Work instruction: Beginning at the top of the listing, repeat each line exactly until the line with "pattern cleared (Table" has been repeated too.
═════ Exercise material
/-- A watchdog expires (R411): why 1 late, 2 early, 3 wrong key. Both pairs enter reset, the balancing switches open with their
pattern cleared (Table 12.3), and the output hold starts. An expiry of the other pair in the same tick is recorded as both. -/
def State.wdExpire (s : State) (p : Pair) (why : Nat) : State :=
  match s.power.holdAt with
  | some t =>
    if t = s.now ∧ s.power.wdPair ≠ p.idx + 1 then { s with power := { s.power with wdPair := 3 } } else s
  | none =>
    let s : State := { s with
      power := { s.power with wdPair := p.idx + 1, wdWhy := why, holdAt := some s.now },
      cts := { s.cts with earlyN := 0 } }
    let s := s.raise Ev.WDG_EXPIRED
    [Pair.a, Pair.b].foldl (fun s q =>
      let s := (s.dropTasks q).setCore q { s.core q with inReset := true, ckHalt := false, copying := false }
      s.putB (Reg.CP_STAT_DBGHALT.at q.idx) false) s.abortTest.clearPattern

/-- The pair's count is held at 0 (R409). -/
def State.wdHeld (s : State) (p : Pair) : Bool :=
  s.flag (Reg.CP_STAT_INRST.at p.idx) || (s.core p).swap.isSome || (p == .b && s.flag Reg.NVM_BOOTSTAT_BHELD)

/-- The boundary adds to the counts (R409): in Run, and in Watch at a watch-frame boundary. -/
def State.wdBoundary (s : State) : State :=
  if s.power.phase ≠ .run ∨ s.power.holdAt.isSome then s
  else [Pair.a, Pair.b].foldl (fun s p => if s.wdHeld p then s.put (wdCount p) 0 else s.incSat (wdCount p)) s

/-- The first key of a service has been written. -/
def State.wdKey (s : State) (p : Pair) : Bool := match p with | .a => s.power.keyA | .b => s.power.keyB

/-- Remember, or forget, the first key. -/
def State.setWdKey (s : State) (p : Pair) (b : Bool) : State :=
  match p with
  | .a => { s with power := { s.power with keyA := b } }
  | .b => { s with power := { s.power with keyB := b } }

/-- Address of a pair's service register. -/
def wdAddr : Pair → Nat
  | .a => Reg.RST_WDSVCA
  | .b => Reg.RST_WDSVCB

/-- WATCHDOG_SERVICE (R410): 0x5A5A and then 0xA5A5 by the own pair. -/
def execWatchdogService (ini : Ini) (pair : Pair) (key : Word) (s : State) : Result :=
  let k := key.toNat % 65536
  if ini ≠ pair.ini then .next (s.accessFault ini true (wdAddr pair))
  else if s.power.phase ≠ .run ∨ s.power.holdAt.isSome then .next s
  else if k = 0x5A5A then .next (s.setWdKey pair true)
  else if k = 0xA5A5 ∧ s.wdKey pair then
    let s := s.setWdKey pair false
    if s.get (wdCount pair) < s.wdMin then .next (s.wdExpire pair 2) else .next (s.put (wdCount pair) 0)
  else .next ((s.setWdKey pair false).wdExpire pair 3)

/-- WATCHDOG_EXPIRY (R410, R411): the count has reached WDMAX. -/
def execWatchdogExpiry (pair : Pair) (s : State) : Result :=
  if s.power.phase = .run ∧ s.wdMax ≤ s.get (wdCount pair) then .next (s.wdExpire pair 1) else .next s

/-- The lead may end the hold early: EARLY, a valid pack current, and two samples in a row within IOPEN (R411). -/
def State.wdEarly (s : State) : Bool :=
  s.flag Reg.RST_WDCFG_EARLY && s.isLead && decide (2 ≤ s.cts.earlyN) && !s.csc.anchorBad

/-- WATCHDOG_HOLD_END (R411): the outputs drop, Safety Net takes control (R269), and the device resets with code 0x07. The
pump goes through the zero vector when field weakening is active (Table 13.4). -/
def execWatchdogHoldEnd (s : State) : Result :=
  match s.power.holdAt with
  | none => .next s
  | some t =>
    let s := if s.wdEarly then s else s.advanceTo (t + 1000000 * min 50 (s.get Reg.RST_WDCFG_HOLD))
    let fw := s.pmpFw
    let s := (s.ctsHoldEnd.snBegin 0 false).allOff
    let s := s.deviceReset 7
    if fw then .next ({ s with pmp := { since := s.now, toOff := true } }.put Reg.PMP_STAT_STATE 6) else .next s

/-! ### Die hard stop (R211, R212) -/

/-- DIE_STAGE3_HARD_STOP (R211): 100 ms after stage 3, or at 175 °C. -/
def execDieStage3HardStop (s : State) : Result :=
  if s.alive ∧ (s.power.stage = 3 ∨ 1750 ≤ s.getI Reg.THM_DIESTAT_TDIE) then
    let s := if 1750 ≤ s.getI Reg.THM_DIESTAT_TDIE then s else s.advanceTo (s.power.stage3At + 10000000)
    let s := s.deviceReset 8
    .next { s with power := { s.power with hot := true } }
  else .next s

end Sys2Proof.Machine
end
══════════
Finished exercise:
/-- A watchdog expires (R411): why 1 late, 2 early, 3 wrong key. Both pairs enter reset, the balancing switches open with their
pattern cleared (Table 12.3), and the output hold starts. An expiry of the other pair in the same tick is recorded as both. -/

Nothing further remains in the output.